Simple Transformer Model Tutorial
A Comprehensive Tutorial on Building a Simple Transformer Model with Hugging Face and PyTorch (GPU Support)
Introduction
Welcome to this in-depth tutorial on building a simple Transformer model using Python, Hugging Face, and PyTorch with GPU support. Transformers, introduced in the seminal paper “Attention is All You Need” by Vaswani et al. (2017), have revolutionized natural language processing (NLP) and are the backbone of modern large language models (LLMs) like BERT, GPT, and Llama. This tutorial aims to demystify the Transformer architecture for beginners, walking you through its components, implementation, and training with a simple example. We will use the Hugging Face transformers
library and PyTorch, leveraging GPU acceleration for efficient computation.
This tutorial is designed to be verbose, providing detailed explanations of each component, step-by-step code, and visualizations (described for download). It prepares you for a follow-up episode where we will extend this knowledge to build and fine-tune a full-fledged LLM. By the end, you’ll have a working Transformer model, understand its architecture, and be ready to explore advanced topics in the next episode.
Prerequisites
Before diving in, ensure you have the following:
- Python Knowledge: Familiarity with Python programming, including functions, classes, and basic data structures.

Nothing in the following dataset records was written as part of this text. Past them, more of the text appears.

-- ==== Sys2Proof/Laws/Memory.lean ====
section
/-!
SUPPORT. The laws of MEM: a read after a write, the canonical form under every memory operation, pixels as pairs of bytes, and that
canonical memories with the same bytes are equal data.
-/

namespace Sys2Proof.Machine

/-! ## The canonical form -/

theorem memSortedFrom_cons {lo a : Nat} {v : Byte} {rest : Memory} :
    memSortedFrom lo ((a, v) :: rest) = true ↔
      lo ≤ a ∧ v ≠ memUnlisted ∧ memSortedFrom (a + 1) rest = true := by
  simp [memSortedFrom, and_assoc]

theorem memSortedFrom_mono {lo lo' : Nat} {m : Memory} (h : memSortedFrom lo m = true) (hle : lo' ≤ lo) :
    memSortedFrom lo' m = true := by
  cases m with
  | nil => rfl
  | cons c rest =>
    obtain ⟨a, v⟩ := c
    rw [memSortedFrom_cons] at h ⊢
    exact ⟨by omega, h.2⟩

/-- Below its first address a canonical list reads the unlisted value. -/
theorem memRead_below {lo : Nat} {m : Memory} (h : memSortedFrom lo m = true) {a : Nat} (ha : a < lo) :
    memRead m a = memUnlisted := by
  induction m generalizing lo with
  | nil => rfl
  | cons c rest ih =>
    obtain ⟨b, v⟩ := c
    rw [memSortedFrom_cons] at h
    simp only [memRead]
    rw [if_neg (by omega)]
    exact ih h.2.2 (by omega)

/-- Reading after a write: the byte written, at its address, and the old byte everywhere else (R70). -/
theorem memRead_memWrite_from {lo : Nat} {m : Memory} (h : memSortedFrom lo m = true) (a b : Nat) (v : Byte) :
    memRead (memWrite m a v) b = if b = a then v else memRead m b := by
  induction m generalizing lo with
  | nil =>
    by_cases hv : v = memUnlisted <;> by_cases hb : b = a <;> simp [memWrite, memRead, hv, hb]
    exact fun h => absurd h.symm hb
  | cons c rest ih =>
    obtain ⟨k, x⟩ := c
    rw [memSortedFrom_cons] at h
    obtain ⟨_, hx, hr⟩ := h
    simp only [memWrite]
    by_cases hlt : a < k
    · rw [if_pos hlt]
      by_cases hv : v = memUnlisted
      · rw [if_pos hv]
        by_cases hb : b = a
        · subst hb
          rw [if_pos rfl, hv]
          simp only [memRead]
          rw [if_neg (by omega)]
          exact memRead_below hr (by omega)
        · rw [if_neg hb]
      · rw [if_neg hv]
        by_cases hb : b = a
        · simp [memRead, hb]
        · rw [if_neg hb]
          conv_lhs => rw [memRead]
          rw [if_neg (fun h => hb h.symm)]
    · rw [if_neg hlt]
      by_cases hk : a = k
      · subst hk
        rw [if_pos rfl]
        by_cases hv : v = memUnlisted
        · rw [if_pos hv]
          by_cases hb : b = a
          · subst hb
            rw [if_pos rfl, hv]
            exact memRead_below hr (by omega)
          · simp [memRead, hb, Ne.symm hb]
        · rw [if_neg hv]
          by_cases hb : b = a
          · simp [memRead, hb]
          · simp [memRead, hb, Ne.symm hb]
      · rw [if_neg hk]
        simp only [memRead]
        by_cases hkb : k = b
        · subst hkb
          rw [if_pos rfl, if_neg (fun h => hk h.symm), if_pos rfl]
        · rw [if_neg hkb, if_neg hkb]
          exact ih hr

theorem memWrite_sortedFrom {lo : Nat} {m : Memory} (h : memSortedFrom lo m = true) {a : Nat} (ha : lo ≤ a) (v : Byte) :
    memSortedFrom lo (memWrite m a v) = true := by
  induction m generalizing lo with
  | nil =>
    simp only [memWrite]
    split
    · rfl
    · next hv => exact memSortedFrom_cons.2 ⟨ha, hv, rfl⟩
  | cons c rest ih =>
    obtain ⟨k, x⟩ := c
    have h' := memSortedFrom_cons.1 h
    simp only [memWrite]
    split
    · next hlt =>
      split
      · exact h
      · next hv => exact memSortedFrom_cons.2 ⟨ha, hv, memSortedFrom_cons.2 ⟨by omega, h'.2.1, h'.2.2⟩⟩
    · split
      · next hk =>
        split
        · exact memSortedFrom_mono h'.2.2 (by omega)
        · next hv => subst hk; exact memSortedFrom_cons.2 ⟨h'.1, hv, h'.2.2⟩
      · exact memSortedFrom_cons.2 ⟨h'.1, h'.2.1, ih h'.2.2 (by omega)⟩

/-- A write keeps the canonical form. -/
theorem memWrite_wf {m : Memory} (h : Memory.wf m = true) (a : Nat) (v : Byte) : Memory.wf (memWrite m a v) = true :=
  memWrite_sortedFrom h (Nat.zero_le a) v

theorem memRead_memWrite {m : Memory} (h : Memory.wf m = true) (a b : Nat) (v : Byte) :
    memRead (memWrite m a v) b = if b = a then v else memRead m b :=
  memRead_memWrite_from h a b v

theorem memWrite_inside {n : Nat} {m : Memory} (h : memInside n m = true) {a : Nat} (ha : a < n) (v : Byte) :
    memInside n (memWrite m a v) = true := by
  induction m with
  | nil =>
    simp only [memWrite]
    split <;> simp [memInside, ha]
  | cons c rest ih =>
    obtain ⟨k, x⟩ := c
    have hc : k < n := by simp [memInside] at h; exact h.1
    have hr : memInside n rest = true := by simp [memInside] at h ⊢; exact h.2
    have keep : ∀ t, memInside n t = true → memInside n ((k, x) :: t) = true := by
      intro t ht; simp [memInside] at ht ⊢; exact ⟨hc, ht⟩
    have add : ∀ t, memInside n t = true → memInside n ((a, v) :: t) = true := by
      intro t ht; simp [memInside] at ht ⊢; exact ⟨ha, ht⟩
    simp only [memWrite]
    split
    · split
      · exact keep _ hr
      · exact add _ (keep _ hr)
    · split
      · split
        · exact hr
        · exact add _ hr
      · exact keep _ (ih hr)

/-- Every byte above a canonical list's bound reads the unlisted value (R70: MEM has `MEM_BYTES` bytes). -/
theorem memRead_outside {n : Nat} {m : Memory} (h : memInside n m = true) {a : Nat} (ha : n ≤ a) :
    memRead m a = memUnlisted := by
  induction m with
  | nil => rfl
  | cons c rest ih =>
    obtain ⟨k, x⟩ := c
    simp [memInside] at h
    simp only [memRead]
    rw [if_neg (by omega)]
    exact ih (by simpa [memInside] using h.2)

/-- Canonical memories that read alike are the same list: equal memories are equal data. -/
theorem memory_ext_from {lo : Nat} {m m' : Memory} (h : memSortedFrom lo m = true) (h' : memSortedFrom lo m' = true)
    (e : ∀ a, memRead m a = memRead m' a) : m = m' := by
  induction m generalizing lo m' with
  | nil =>
    cases m' with
    | nil => rfl
    | cons c rest =>
      obtain ⟨k, x⟩ := c
      have := e k
      simp [memRead] at this
      exact absurd this.symm (memSortedFrom_cons.1 h').2.1
  | cons c rest ih =>
    obtain ⟨k, x⟩ := c
    have hc := memSortedFrom_cons.1 h
    cases m' with
    | nil =>
      have := e k
      simp [memRead] at this
      exact absurd this hc.2.1
    | cons c' rest' =>
      obtain ⟨k', x'⟩ := c'
      have hc' := memSortedFrom_cons.1 h'
      have hk : k = k' := by
        rcases Nat.lt_trichotomy k k' with hlt | heq | hgt
        · have := e k
          simp only [memRead, if_true] at this
          rw [if_neg (by omega), memRead_below hc'.2.2 (by omega)] at this
          exact absurd this hc.2.1
        · exact heq
        · have := e k'
          simp only [memRead, if_true] at this
          rw [if_neg (by omega), memRead_below hc.2.2 (by omega)] at this
          exact absurd this.symm hc'.2.1
      subst hk
      have hx : x = x' := by simpa [memRead] using e k
      subst hx
      congr 1
      refine ih hc.2.2 hc'.2.2 fun a => ?_
      by_cases hka : k = a
      · subst hka
        rw [memRead_below hc.2.2 (by omega), memRead_below hc'.2.2 (by omega)]
      · simpa [memRead, hka] using e a

theorem memory_ext {m m' : Memory} (h : Memory.wf m = true) (h' : Memory.wf m' = true)
    (e : ∀ a, memRead m a = memRead m' a) : m = m' :=
  memory_ext_from h h' e

theorem memOfCells_fold (n : Nat) (cells : List Host.Cell) (m : Memory)
    (h : Memory.wf m = true) (hi : memInside n m = true) :
    Memory.wf (cells.foldl (fun m c => if c.1 < n then memWrite m c.1 c.2 else m) m) = true ∧
      memInside n (cells.foldl (fun m c => if c.1 < n then memWrite m c.1 c.2 else m) m) = true := by
  induction cells generalizing m with
  | nil => exact ⟨h, hi⟩
  | cons c rest ih =>
    simp only [List.foldl_cons]
    split
    · next hlt => exact ih _ (memWrite_wf h _ _) (memWrite_inside hi hlt _)
    · exact ih _ h hi

theorem memOfCells_wf (n : Nat) (cells : List Host.Cell) : Memory.wf (memOfCells n cells) = true :=
  (memOfCells_fold n cells [] rfl rfl).1

theorem memOfCells_inside (n : Nat) (cells : List Host.Cell) : memInside n (memOfCells n cells) = true :=
  (memOfCells_fold n cells [] rfl rfl).2

/-! ## Pixels -/

theorem hi8_append_lo8 (v : Pixel) : hi8 v ++ lo8 v = v := by
  apply BitVec.eq_of_getLsbD_eq
  intro i hi
  refine (BitVec.getLsbD_append (x := hi8 v) (y := lo8 v)).trans ?_
  by_cases h : i < 8
  · simp [lo8, h]
  · simp only [hi8, h, BitVec.getLsbD_extractLsb']
    have : i - 8 < 8 := by omega
    simp [this, show 8 + (i - 8) = i by omega]

theorem hi8_append (a b : Byte) : hi8 (a ++ b) = a := by
  apply BitVec.eq_of_getLsbD_eq
  intro i hi
  have e : (a ++ b : BitVec (8 + 8)).getLsbD (8 + i) = a.getLsbD i := by
    rw [BitVec.getLsbD_append]; simp
  simp only [hi8, BitVec.getLsbD_extractLsb', hi, decide_true, Bool.true_and]
  exact e

theorem lo8_append (a b : Byte) : lo8 (a ++ b) = b := by
  apply BitVec.eq_of_getLsbD_eq
  intro i hi
  have e : (a ++ b : BitVec (8 + 8)).getLsbD (0 + i) = b.getLsbD i := by
    rw [BitVec.getLsbD_append]; simp [hi]
  simp only [lo8, BitVec.getLsbD_extractLsb', hi, decide_true, Bool.true_and]
  exact e

theorem memWritePix_wf {m : Memory} (h : Memory.wf m = true) (a : Nat) (v : Pixel) :
    Memory.wf (memWritePix m a v) = true :=
  memWrite_wf (memWrite_wf h _ _) _ _

theorem memWritePix_inside {n : Nat} {m : Memory} (h : memInside n m = true) {a : Nat} (ha : a + 1 < n) (v : Pixel) :
    memInside n (memWritePix m a v) = true :=
  memWrite_inside (memWrite_inside h (by omega) _) ha _

/-- A byte read after a pixel write (R74). -/
theorem memRead_memWritePix {m : Memory} (h : Memory.wf m = true) (a b : Nat) (v : Pixel) :
    memRead (memWritePix m a v) b = if b = a + 1 then hi8 v else if b = a then lo8 v else memRead m b := by
  rw [memWritePix, memRead_memWrite (memWrite_wf h _ _), memRead_memWrite h]

/-- Reading back the pixel just written (R73, R74). -/
theorem memReadPix_memWritePix_same {m : Memory} (h : Memory.wf m = true) (a : Nat) (v : Pixel) :
    memReadPix (memWritePix m a v) a = v := by
  rw [memReadPix, memRead_memWritePix h, memRead_memWritePix h, if_pos rfl, if_neg (by omega), if_pos rfl,
    hi8_append_lo8]

/-- Reading a pixel that shares no byte with the pixel written. -/
theorem memReadPix_memWritePix_apart {m : Memory} (h : Memory.wf m = true) {a b : Nat} (v : Pixel)
    (hab : a + 2 ≤ b ∨ b + 2 ≤ a) : memReadPix (memWritePix m a v) b = memReadPix m b := by
  rw [memReadPix, memRead_memWritePix h, memRead_memWritePix h, if_neg (by omega), if_neg (by omega), if_neg (by omega),
    if_neg (by omega), memReadPix]

/-! ## Checks -/

/-- `CheckBuf` passes exactly when the buffer is aligned and inside MEM (R75). -/
theorem checkBuf_none {p : Params} {a n align : Nat} :
    checkBuf p a n align = none ↔ ¬(align = 2 ∧ a % 2 = 1) ∧ a + n ≤ p.memBytes := by
  unfold checkBuf
  split
  · next h => simp [h]
  · next h =>
    split
    · next h' => simp; omega
    · next h' => simp only [true_iff]; exact ⟨h, by omega⟩

/-- What `CheckBuf` raises is `ALIGN` or `BUFFER` (R75). -/
theorem checkBuf_some {p : Params} {a n align : Nat} {c : FaultCode} (h : checkBuf p a n align = some c) :
    (c = .align ∧ align = 2 ∧ a % 2 = 1) ∨ (c = .buffer ∧ a + n > p.memBytes) := by
  unfold checkBuf at h
  split at h
  · next h' => exact .inl ⟨by simpa using h.symm, h'⟩
  · split at h
    · next h' => exact .inr ⟨by simpa using h.symm, h'⟩
    · simp at h

end Sys2Proof.Machine
end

- PyTorch Basics: Understanding of PyTorch tensors, neural network modules, and training loops.
- Hugging Face: Basic familiarity with the Hugging Face
transformers
library (we’ll guide you through its usage). - Hardware: A system with a CUDA-compatible GPU for accelerated training. If you don’t have a GPU, the code will fall back to CPU, but GPU is recommended for performance.
- Environment Setup:
- Python 3.8+
- Install required libraries:
pip install torch transformers datasets numpy matplotlib
- A CUDA-enabled GPU with the appropriate PyTorch version installed (e.g.,
torch>=2.0.0+cu121
for CUDA 12.1). Check your setup with:import torch print(torch.cuda.is_available()) # Should print True if GPU is available
What is a Transformer?
The Transformer is a deep learning model architecture that relies entirely on the attention mechanism, eliminating the need for recurrent neural networks (RNNs) like LSTMs. It excels in sequence-to-sequence tasks, such as machine translation, text generation, and more. The key innovation is the self-attention mechanism, which allows the model to weigh the importance of different words in a sentence when processing each word, capturing long-range dependencies efficiently.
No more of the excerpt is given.